Let us see how well the hierarchical clustering algorithm performs on our dataset. We will use hclust for this which requires us to provide the data in the form of a distance matrix. We will create this by using dist.
clusters <- hclust(dist(iris[, 1:4]))
In hierarchical clustering, we categorize the objects into a hierarchy similar to a tree-like diagram which is called a dendrogram.

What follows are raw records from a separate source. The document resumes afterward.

-- ==== Sys2Proof/Machine/Dispatch.lean ====
section
/-! DEFINITION. The dispatcher (R132): which meaning each instruction has. -/

namespace Sys2Proof.Machine

-- One arm per row of spec/opcode_table.json, in the table's order.
def exec (i : Instr) (s : State) : Host.Outcome State Fault Refusal :=
  match i with
  | .g0a k p af1 af2 c1 c2 => Sys2Proof.Machine.execG0A k p af1 af2 c1 c2 s
  | .g0b k p blkC c1 c2 => Sys2Proof.Machine.execG0B k p blkC c1 c2 s
  | .g1a k x blkC blkD => Sys2Proof.Machine.execG1A k x blkC blkD s
  | .g1b k x blkC blkD => Sys2Proof.Machine.execG1B k x blkC blkD s
  | .g2a k r c1 c2 c3 c4 => Sys2Proof.Machine.execG2A k r c1 c2 c3 c4 s
  | .g2b k r blkC c1 c2 => Sys2Proof.Machine.execG2B k r blkC c1 c2 s
  | .g3a k x blkC blkD => Sys2Proof.Machine.execG3A k x blkC blkD s
  | .g3b k x blkC blkD => Sys2Proof.Machine.execG3B k x blkC blkD s
  | .g4a k x blkC blkD => Sys2Proof.Machine.execG4A k x blkC blkD s
  | .g4b k x blkC blkD => Sys2Proof.Machine.execG4B k x blkC blkD s
  | .g5a k x blkC blkD => Sys2Proof.Machine.execG5A k x blkC blkD s
  | .g5b k x blkC blkD => Sys2Proof.Machine.execG5B k x blkC blkD s
  | .g6a k x blkC blkD => Sys2Proof.Machine.execG6A k x blkC blkD s
  | .g6b k x blkC blkD => Sys2Proof.Machine.execG6B k x blkC blkD s
  | .g7a k x blkC blkD => Sys2Proof.Machine.execG7A k x blkC blkD s
  | .g7b k x blkC blkD => Sys2Proof.Machine.execG7B k x blkC blkD s
  | .g8a k x blkC blkD => Sys2Proof.Machine.execG8A k x blkC blkD s
  | .g8b k x blkC blkD => Sys2Proof.Machine.execG8B k x blkC blkD s
  | .g9a k x blkC blkD => Sys2Proof.Machine.execG9A k x blkC blkD s
  | .g9b k x blkC blkD => Sys2Proof.Machine.execG9B k x blkC blkD s
  | .g10a k x blkC blkD => Sys2Proof.Machine.execG10A k x blkC blkD s
  | .g10b k x blkC blkD => Sys2Proof.Machine.execG10B k x blkC blkD s
  | .g11a k x blkC blkD => Sys2Proof.Machine.execG11A k x blkC blkD s
  | .g11b k x blkC blkD => Sys2Proof.Machine.execG11B k x blkC blkD s
  | .g12a k x blkC blkD => Sys2Proof.Machine.execG12A k x blkC blkD s
  | .g12b k x blkC blkD => Sys2Proof.Machine.execG12B k x blkC blkD s
  | .g13a k x blkC blkD => Sys2Proof.Machine.execG13A k x blkC blkD s
  | .g13b k x blkC blkD => Sys2Proof.Machine.execG13B k x blkC blkD s
  | .g14a k x blkC blkD => Sys2Proof.Machine.execG14A k x blkC blkD s
  | .g14b k x blkC blkD => Sys2Proof.Machine.execG14B k x blkC blkD s
  | .g15a k x blkC blkD => Sys2Proof.Machine.execG15A k x blkC blkD s
  | .g15b k x blkC blkD => Sys2Proof.Machine.execG15B k x blkC blkD s

end Sys2Proof.Machine
end

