-- ==== Sys2Proof/Tests/Slice0.lean ====
section
/-! SUPPORT. The model's own tests. Expected results come from the encodings of 30_encoding.md and from the vectors of
95_test_vectors.md, whose names are given; the witnesses at the end show that the hypotheses of each statement can be
met. -/

namespace Sys2Proof.Tests

open Sys2Proof.Machine Sys2Proof.Safety

/-! ### Small states and readings of an outcome -/

/-- The state S0 of 95_test_vectors.md, with one group to come. -/
def s0With (g : Group) : State := { State.reset with pending := [.grp g] }

/-- A group with all levels 0. -/
def grp (a b c d : Block) : Group := ⟨a, b, c, d, 0#2, 0#2, 0#2, 0#2⟩

/-- The group of L1-6. -/
def scenario : Group := grp 0xF832#16 0x0080#16 0x0B00#16 0x4869#16

/-- A station reading after a step, none where the machine stops. -/
def after {α : Type} (f : Station → α) : Host.Outcome State Fault Refusal → Option α
  | .next t => some (f t.station)
  | _ => none

/-- ACCEPT after a step. -/
def acceptAfter : Host.Outcome State Fault Refusal → Option Bool
  | .next t => t.accept
  | _ => none

/-- S0 with a radio text of one repeated character, under toggle ab. -/
def withText (x : DisplayChar) (ab : Bool) : State :=
  { State.reset with station := { State.reset.station with rt := Vector.replicate 64 x, rtAb := ab } }

/-- S0 with a given AF set. -/
def withAf (af : BitVec 203) : State := { State.reset with station := { State.reset.station with af := af } }

/-- Operands common to every group, with given levels. -/
def common (qa qb qc qd : Level) : Common := ⟨0x1234#16, true, 10#5, qa, qb, qc, qd⟩

/-! ### Well-formedness: the check refuses both group types that are no GX -/

theorem test_gx_type_0_ill_formed : (Symbolic.gx 0x5555#16 0#4 false true 9#5).wellFormed = false := by decide

theorem test_gx_type_2_ill_formed : (Symbolic.gx 0x5555#16 2#4 true true 9#5).wellFormed = false := by decide

theorem test_gx_type_1_well_formed : (Symbolic.gx 0x5555#16 1#4 false true 9#5).wellFormed = true := by decide

/-! ### Decoding: block B written out bit by bit from R89, one word for each row -/

theorem test_decode_g0a :
    decode ⟨0xF832#16, 0b0000010110101011#16, 0x0BCC#16, 0x4869#16, 1#2, 0#2, 2#2, 3#2⟩
      = .g0a ⟨0xF832#16, true, 0b01101#5, 1#2, 0#2, 2#2, 3#2⟩ ⟨false, true, false, 0b11#2⟩ 0x0B#8 0xCC#8 0x48#8 0x69#8 := by decide

theorem test_decode_g0b :
    decode ⟨0xF832#16, 0b0000110110101011#16, 0x0BCC#16, 0x4869#16, 1#2, 0#2, 2#2, 3#2⟩
      = .g0b ⟨0xF832#16, true, 0b01101#5, 1#2, 0#2, 2#2, 3#2⟩ ⟨false, true, false, 0b11#2⟩ 0x0BCC#16 0x48#8 0x69#8 := by decide

theorem test_decode_g1a :
    decode ⟨0xF832#16, 0b0001010110110110#16, 0x0BCC#16, 0x4869#16, 1#2, 0#2, 2#2, 3#2⟩
      = .g1a ⟨0xF832#16, true, 0b01101#5, 1#2, 0#2, 2#2, 3#2⟩ 0b10110#5 0x0BCC#16 0x4869#16 := by decide

theorem test_decode_g1b :
    decode ⟨0xF832#16, 0b0001110110110110#16, 0x0BCC#16, 0x4869#16, 1#2, 0#2, 2#2, 3#2⟩
      = .g1b ⟨0xF832#16, true, 0b01101#5, 1#2, 0#2, 2#2, 3#2⟩ 0b10110#5 0x0BCC#16 0x4869#16 := by decide

theorem test_decode_g2a :
    decode ⟨0xF832#16, 0b0010010110110110#16, 0x0BCC#16, 0x4869#16, 1#2, 0#2, 2#2, 3#2⟩
      = .g2a ⟨0xF832#16, true, 0b01101#5, 1#2, 0#2, 2#2, 3#2⟩ ⟨true, 0b0110#4⟩ 0x0B#8 0xCC#8 0x48#8 0x69#8 := by decide

theorem test_decode_g2b :
    decode ⟨0xF832#16, 0b0010110110110110#16, 0x0BCC#16, 0x4869#16, 1#2, 0#2, 2#2, 3#2⟩
      = .g2b ⟨0xF832#16, true, 0b01101#5, 1#2, 0#2, 2#2, 3#2⟩ ⟨true, 0b0110#4⟩ 0x0BCC#16 0x48#8 0x69#8 := by decide

theorem test_decode_g3a :
    decode ⟨0xF832#16, 0b0011010110110110#16, 0x0BCC#16, 0x4869#16, 1#2, 0#2, 2#2, 3#2⟩
      = .g3a ⟨0xF832#16, true, 0b01101#5, 1#2, 0#2, 2#2, 3#2⟩ 0b10110#5 0x0BCC#16 0x4869#16 := by decide

theorem test_decode_g3b :
    decode ⟨0xF832#16, 0b0011110110110110#16, 0x0BCC#16, 0x4869#16, 1#2, 0#2, 2#2, 3#2⟩
      = .g3b ⟨0xF832#16, true, 0b01101#5, 1#2, 0#2, 2#2, 3#2⟩ 0b10110#5 0x0BCC#16 0x4869#16 := by decide

theorem test_decode_g4a :
    decode ⟨0xF832#16, 0b0100010110110110#16, 0x0BCC#16, 0x4869#16, 1#2, 0#2, 2#2, 3#2⟩
      = .g4a ⟨0xF832#16, true, 0b01101#5, 1#2, 0#2, 2#2, 3#2⟩ 0b10110#5 0x0BCC#16 0x4869#16 := by decide

theorem test_decode_g4b :
    decode ⟨0xF832#16, 0b0100110110110110#16, 0x0BCC#16, 0x4869#16, 1#2, 0#2, 2#2, 3#2⟩
      = .g4b ⟨0xF832#16, true, 0b01101#5, 1#2, 0#2, 2#2, 3#2⟩ 0b10110#5 0x0BCC#16 0x4869#16 := by decide

theorem test_decode_g5a :
    decode ⟨0xF832#16, 0b0101010110110110#16, 0x0BCC#16, 0x4869#16, 1#2, 0#2, 2#2, 3#2⟩
      = .g5a ⟨0xF832#16, true, 0b01101#5, 1#2, 0#2, 2#2, 3#2⟩ 0b10110#5 0x0BCC#16 0x4869#16 := by decide

theorem test_decode_g5b :
    decode ⟨0xF832#16, 0b0101110110110110#16, 0x0BCC#16, 0x4869#16, 1#2, 0#2, 2#2, 3#2⟩
      = .g5b ⟨0xF832#16, true, 0b01101#5, 1#2, 0#2, 2#2, 3#2⟩ 0b10110#5 0x0BCC#16 0x4869#16 := by decide

theorem test_decode_g6a :
    decode ⟨0xF832#16, 0b0110010110110110#16, 0x0BCC#16, 0x4869#16, 1#2, 0#2, 2#2, 3#2⟩
      = .g6a ⟨0xF832#16, true, 0b01101#5, 1#2, 0#2, 2#2, 3#2⟩ 0b10110#5 0x0BCC#16 0x4869#16 := by decide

plot(clusters, xlab="Clusters",
ylab="Height of dendogram")
We’ll cut our dendogram at cluster 3 and check how it performs.
clusterCut <- cutree(clusters, 3)
table(clusterCut, iris$Species)
##
## clusterCut setosa versicolor virginica
## 1 50 0 0
## 2 0 23 49
## 3 0 27 1
It looks like the algorithm successfully classified all the flowers of species setosa into cluster 1, and virginica into cluster 2, but had trouble with versicolor.
Let us see if we can better by using a different linkage method. This time, we will use the mean linkage method
clusters2 <- hclust(dist(iris[, 1:4]), method = 'average')
plot(clusters2,xlab="Clusters",
ylab="Height of dendogram")
Next, we’ll cut the dendrogram in order to create the desired number of clusters. Since in this case we already know that there are three Species we will choose the number of clusters to be k = 3. We will use the cutree() function.
clusterCut2 <- cutree(clusters2, k= 3)
plot(clusters2, xlab="Clusters",
ylab="Height of dendogram")
rect.hclust(clusters2 , k = 3, border = 2:6)
abline(h = 3, col = 'red')
table(clusterCut2, iris$Species)
##
## clusterCut2 setosa versicolor virginica
## 1 50 0 0
## 2 0 50 14
## 3 0 0 36
We can see that this time, the algorithm did a little better but has prolem classifying virginica properly.